▶ _What is required_:
First find the line with "theorem smoke_push_too_long : ∀" in the entries below, then set down exactly every line through the line with "reference values) -/", that line included.

▶ _Entries provided_:
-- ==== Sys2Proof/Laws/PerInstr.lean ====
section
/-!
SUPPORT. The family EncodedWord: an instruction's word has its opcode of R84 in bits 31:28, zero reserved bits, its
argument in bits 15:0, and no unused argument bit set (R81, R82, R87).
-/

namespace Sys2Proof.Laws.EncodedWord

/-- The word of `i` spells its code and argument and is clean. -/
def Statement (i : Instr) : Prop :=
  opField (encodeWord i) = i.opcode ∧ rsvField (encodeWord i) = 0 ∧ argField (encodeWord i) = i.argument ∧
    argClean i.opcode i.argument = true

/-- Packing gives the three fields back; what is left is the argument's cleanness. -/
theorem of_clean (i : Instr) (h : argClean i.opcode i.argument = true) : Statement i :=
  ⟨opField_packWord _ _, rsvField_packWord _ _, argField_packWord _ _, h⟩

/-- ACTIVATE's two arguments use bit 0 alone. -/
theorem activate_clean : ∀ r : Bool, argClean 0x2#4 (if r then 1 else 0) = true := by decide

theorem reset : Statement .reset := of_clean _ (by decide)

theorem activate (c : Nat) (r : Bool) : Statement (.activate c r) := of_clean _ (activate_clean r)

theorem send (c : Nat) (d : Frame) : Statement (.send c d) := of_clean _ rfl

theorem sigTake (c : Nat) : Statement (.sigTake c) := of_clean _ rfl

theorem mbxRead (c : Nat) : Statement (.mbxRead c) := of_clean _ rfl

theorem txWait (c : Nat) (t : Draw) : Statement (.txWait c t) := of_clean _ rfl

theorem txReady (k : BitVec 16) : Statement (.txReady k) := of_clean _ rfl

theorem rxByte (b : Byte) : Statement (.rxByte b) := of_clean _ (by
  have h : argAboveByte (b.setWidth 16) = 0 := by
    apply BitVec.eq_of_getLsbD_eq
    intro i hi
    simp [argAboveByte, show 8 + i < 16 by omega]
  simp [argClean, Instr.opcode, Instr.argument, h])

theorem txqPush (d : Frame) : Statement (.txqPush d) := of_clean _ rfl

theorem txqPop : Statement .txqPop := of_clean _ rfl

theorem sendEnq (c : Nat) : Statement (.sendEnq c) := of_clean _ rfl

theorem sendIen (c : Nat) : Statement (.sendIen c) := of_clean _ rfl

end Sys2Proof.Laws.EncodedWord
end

* * *

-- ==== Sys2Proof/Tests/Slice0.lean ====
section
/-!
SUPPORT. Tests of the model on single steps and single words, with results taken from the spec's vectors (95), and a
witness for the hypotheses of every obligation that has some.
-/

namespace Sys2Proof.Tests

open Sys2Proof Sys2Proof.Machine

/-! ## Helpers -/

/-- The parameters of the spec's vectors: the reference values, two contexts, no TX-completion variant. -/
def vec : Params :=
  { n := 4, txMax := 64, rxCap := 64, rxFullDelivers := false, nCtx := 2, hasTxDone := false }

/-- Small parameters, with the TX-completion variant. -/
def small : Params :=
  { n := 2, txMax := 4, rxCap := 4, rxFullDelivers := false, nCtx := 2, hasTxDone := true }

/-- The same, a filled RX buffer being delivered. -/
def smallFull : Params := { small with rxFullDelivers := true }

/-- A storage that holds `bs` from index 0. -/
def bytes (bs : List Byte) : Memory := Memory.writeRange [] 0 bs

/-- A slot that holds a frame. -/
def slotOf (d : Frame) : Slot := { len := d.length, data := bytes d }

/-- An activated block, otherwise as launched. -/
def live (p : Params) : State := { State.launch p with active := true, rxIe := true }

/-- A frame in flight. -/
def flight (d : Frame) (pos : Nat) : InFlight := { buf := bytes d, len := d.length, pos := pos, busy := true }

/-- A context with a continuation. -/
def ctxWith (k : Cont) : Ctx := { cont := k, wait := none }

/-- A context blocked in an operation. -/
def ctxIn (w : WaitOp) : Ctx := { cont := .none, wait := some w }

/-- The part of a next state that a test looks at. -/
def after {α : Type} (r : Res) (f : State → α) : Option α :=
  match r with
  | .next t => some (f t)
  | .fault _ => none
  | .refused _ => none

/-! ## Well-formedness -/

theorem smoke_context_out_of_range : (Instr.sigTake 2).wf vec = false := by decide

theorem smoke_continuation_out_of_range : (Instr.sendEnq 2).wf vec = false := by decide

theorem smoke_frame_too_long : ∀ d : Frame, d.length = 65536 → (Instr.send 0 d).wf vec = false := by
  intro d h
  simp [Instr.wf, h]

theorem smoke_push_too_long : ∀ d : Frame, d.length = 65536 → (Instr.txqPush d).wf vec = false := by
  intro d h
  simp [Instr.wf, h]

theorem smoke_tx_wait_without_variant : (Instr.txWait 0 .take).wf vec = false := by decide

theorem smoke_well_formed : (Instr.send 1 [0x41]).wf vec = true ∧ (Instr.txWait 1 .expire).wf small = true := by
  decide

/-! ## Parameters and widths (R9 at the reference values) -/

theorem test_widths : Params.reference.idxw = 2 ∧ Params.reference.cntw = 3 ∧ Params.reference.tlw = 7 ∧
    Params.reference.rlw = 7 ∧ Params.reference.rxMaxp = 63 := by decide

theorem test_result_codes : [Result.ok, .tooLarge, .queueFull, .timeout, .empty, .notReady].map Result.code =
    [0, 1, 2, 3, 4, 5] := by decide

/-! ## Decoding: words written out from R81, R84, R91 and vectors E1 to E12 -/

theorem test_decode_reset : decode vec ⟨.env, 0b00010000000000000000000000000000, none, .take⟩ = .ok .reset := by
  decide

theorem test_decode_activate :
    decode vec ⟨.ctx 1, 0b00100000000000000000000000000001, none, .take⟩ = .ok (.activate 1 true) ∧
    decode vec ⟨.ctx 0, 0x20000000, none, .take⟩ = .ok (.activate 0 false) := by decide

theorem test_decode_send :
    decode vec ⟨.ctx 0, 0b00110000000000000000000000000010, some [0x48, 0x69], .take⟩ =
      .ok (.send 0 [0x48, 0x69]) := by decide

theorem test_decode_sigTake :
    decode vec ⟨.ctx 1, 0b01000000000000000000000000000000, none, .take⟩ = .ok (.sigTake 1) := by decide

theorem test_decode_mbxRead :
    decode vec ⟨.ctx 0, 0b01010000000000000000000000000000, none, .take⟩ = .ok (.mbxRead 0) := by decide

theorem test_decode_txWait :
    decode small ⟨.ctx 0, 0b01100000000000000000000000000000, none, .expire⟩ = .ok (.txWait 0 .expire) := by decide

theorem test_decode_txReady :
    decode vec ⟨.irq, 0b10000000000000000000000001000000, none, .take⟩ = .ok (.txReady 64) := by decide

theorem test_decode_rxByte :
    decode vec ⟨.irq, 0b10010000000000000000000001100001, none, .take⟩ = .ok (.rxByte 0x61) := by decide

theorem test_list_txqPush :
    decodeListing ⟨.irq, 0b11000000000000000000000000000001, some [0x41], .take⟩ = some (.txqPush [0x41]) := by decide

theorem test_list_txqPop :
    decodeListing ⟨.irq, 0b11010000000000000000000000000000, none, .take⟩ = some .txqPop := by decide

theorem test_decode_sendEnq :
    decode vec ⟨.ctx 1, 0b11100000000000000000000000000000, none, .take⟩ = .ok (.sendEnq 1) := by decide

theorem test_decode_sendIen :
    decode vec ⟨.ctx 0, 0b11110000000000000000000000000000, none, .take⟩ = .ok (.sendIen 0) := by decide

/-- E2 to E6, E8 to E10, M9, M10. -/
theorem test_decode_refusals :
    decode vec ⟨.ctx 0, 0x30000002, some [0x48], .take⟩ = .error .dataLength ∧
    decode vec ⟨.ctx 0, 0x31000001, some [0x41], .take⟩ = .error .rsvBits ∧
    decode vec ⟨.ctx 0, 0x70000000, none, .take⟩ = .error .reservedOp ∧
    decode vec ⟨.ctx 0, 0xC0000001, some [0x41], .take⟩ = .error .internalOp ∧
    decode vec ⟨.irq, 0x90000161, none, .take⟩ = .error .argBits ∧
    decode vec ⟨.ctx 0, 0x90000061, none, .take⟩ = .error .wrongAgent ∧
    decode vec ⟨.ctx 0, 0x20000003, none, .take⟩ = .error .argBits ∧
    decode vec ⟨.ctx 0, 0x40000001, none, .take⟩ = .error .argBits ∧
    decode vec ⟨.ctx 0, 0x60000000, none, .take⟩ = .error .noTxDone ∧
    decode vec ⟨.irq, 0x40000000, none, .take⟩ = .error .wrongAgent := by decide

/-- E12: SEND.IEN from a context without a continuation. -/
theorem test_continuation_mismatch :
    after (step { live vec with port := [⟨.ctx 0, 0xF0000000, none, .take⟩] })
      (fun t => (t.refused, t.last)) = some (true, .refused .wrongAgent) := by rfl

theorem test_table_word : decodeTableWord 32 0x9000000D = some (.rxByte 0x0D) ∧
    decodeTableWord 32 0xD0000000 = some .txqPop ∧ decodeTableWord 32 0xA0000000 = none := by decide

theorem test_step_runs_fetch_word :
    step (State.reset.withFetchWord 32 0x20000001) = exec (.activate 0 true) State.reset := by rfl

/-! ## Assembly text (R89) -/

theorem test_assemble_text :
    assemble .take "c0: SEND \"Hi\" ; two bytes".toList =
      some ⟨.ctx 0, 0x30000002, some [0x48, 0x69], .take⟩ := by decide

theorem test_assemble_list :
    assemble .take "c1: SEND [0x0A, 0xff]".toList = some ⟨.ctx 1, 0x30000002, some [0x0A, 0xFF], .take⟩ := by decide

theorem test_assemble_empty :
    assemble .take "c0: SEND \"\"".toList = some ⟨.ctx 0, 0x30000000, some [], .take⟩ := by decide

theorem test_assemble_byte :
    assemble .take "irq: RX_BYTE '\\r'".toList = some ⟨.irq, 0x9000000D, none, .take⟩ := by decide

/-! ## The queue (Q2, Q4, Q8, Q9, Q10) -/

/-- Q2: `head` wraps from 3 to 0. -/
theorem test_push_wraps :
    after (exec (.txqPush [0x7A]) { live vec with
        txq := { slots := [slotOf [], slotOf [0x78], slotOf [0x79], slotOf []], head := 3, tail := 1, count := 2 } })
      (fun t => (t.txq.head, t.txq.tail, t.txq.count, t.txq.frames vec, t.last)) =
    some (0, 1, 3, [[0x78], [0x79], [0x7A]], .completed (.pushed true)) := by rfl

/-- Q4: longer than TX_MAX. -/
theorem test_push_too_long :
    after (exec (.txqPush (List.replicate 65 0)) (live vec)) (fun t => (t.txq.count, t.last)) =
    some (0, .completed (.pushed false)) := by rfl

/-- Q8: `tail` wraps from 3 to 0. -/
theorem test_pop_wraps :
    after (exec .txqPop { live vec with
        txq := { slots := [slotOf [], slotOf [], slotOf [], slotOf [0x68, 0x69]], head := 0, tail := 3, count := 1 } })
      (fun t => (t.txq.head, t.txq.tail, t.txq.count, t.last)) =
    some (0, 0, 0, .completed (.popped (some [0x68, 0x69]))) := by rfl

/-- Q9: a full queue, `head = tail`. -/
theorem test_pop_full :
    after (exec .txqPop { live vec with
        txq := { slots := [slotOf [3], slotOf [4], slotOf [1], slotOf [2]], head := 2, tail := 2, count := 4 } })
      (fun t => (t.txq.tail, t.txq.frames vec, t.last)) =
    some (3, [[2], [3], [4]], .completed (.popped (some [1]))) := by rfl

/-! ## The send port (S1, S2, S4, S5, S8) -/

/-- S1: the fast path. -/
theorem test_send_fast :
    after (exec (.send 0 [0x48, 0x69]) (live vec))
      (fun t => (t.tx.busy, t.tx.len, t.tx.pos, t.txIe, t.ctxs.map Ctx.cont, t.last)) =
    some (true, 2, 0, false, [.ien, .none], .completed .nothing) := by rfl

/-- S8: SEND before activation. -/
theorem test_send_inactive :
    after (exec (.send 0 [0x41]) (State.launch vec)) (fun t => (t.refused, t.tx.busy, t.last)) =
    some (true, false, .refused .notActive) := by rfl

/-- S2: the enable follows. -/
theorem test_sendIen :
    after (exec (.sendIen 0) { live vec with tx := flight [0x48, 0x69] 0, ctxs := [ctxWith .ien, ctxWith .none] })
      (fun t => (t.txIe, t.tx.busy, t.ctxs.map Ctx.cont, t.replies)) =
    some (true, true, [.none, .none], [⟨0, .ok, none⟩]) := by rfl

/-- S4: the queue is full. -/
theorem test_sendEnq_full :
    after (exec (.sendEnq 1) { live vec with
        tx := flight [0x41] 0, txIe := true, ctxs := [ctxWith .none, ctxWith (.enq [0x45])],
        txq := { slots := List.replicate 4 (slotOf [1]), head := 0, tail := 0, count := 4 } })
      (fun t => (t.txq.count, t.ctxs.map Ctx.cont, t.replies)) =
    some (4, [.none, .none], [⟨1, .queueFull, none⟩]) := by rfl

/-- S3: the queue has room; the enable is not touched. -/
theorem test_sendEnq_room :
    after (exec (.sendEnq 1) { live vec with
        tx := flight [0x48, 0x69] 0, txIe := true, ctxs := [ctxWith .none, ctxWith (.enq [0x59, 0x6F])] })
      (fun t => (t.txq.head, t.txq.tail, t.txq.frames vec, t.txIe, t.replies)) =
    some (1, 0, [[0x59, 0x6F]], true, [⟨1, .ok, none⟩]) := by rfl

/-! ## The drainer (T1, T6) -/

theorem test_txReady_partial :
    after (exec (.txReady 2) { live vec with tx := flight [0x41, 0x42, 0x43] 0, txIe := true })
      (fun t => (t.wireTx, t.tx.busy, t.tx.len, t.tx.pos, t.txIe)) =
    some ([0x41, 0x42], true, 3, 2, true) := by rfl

▶ _Response to the exercise_:
theorem smoke_push_too_long : ∀ d : Frame, d.length = 65536 → (Instr.txqPush d).wf vec = false := by
  intro d h
  simp [Instr.wf, h]

theorem smoke_tx_wait_without_variant : (Instr.txWait 0 .take).wf vec = false := by decide

theorem smoke_well_formed : (Instr.send 1 [0x41]).wf vec = true ∧ (Instr.txWait 1 .expire).wf small = true := by
  decide

/-! ## Parameters and widths (R9 at the reference values) -/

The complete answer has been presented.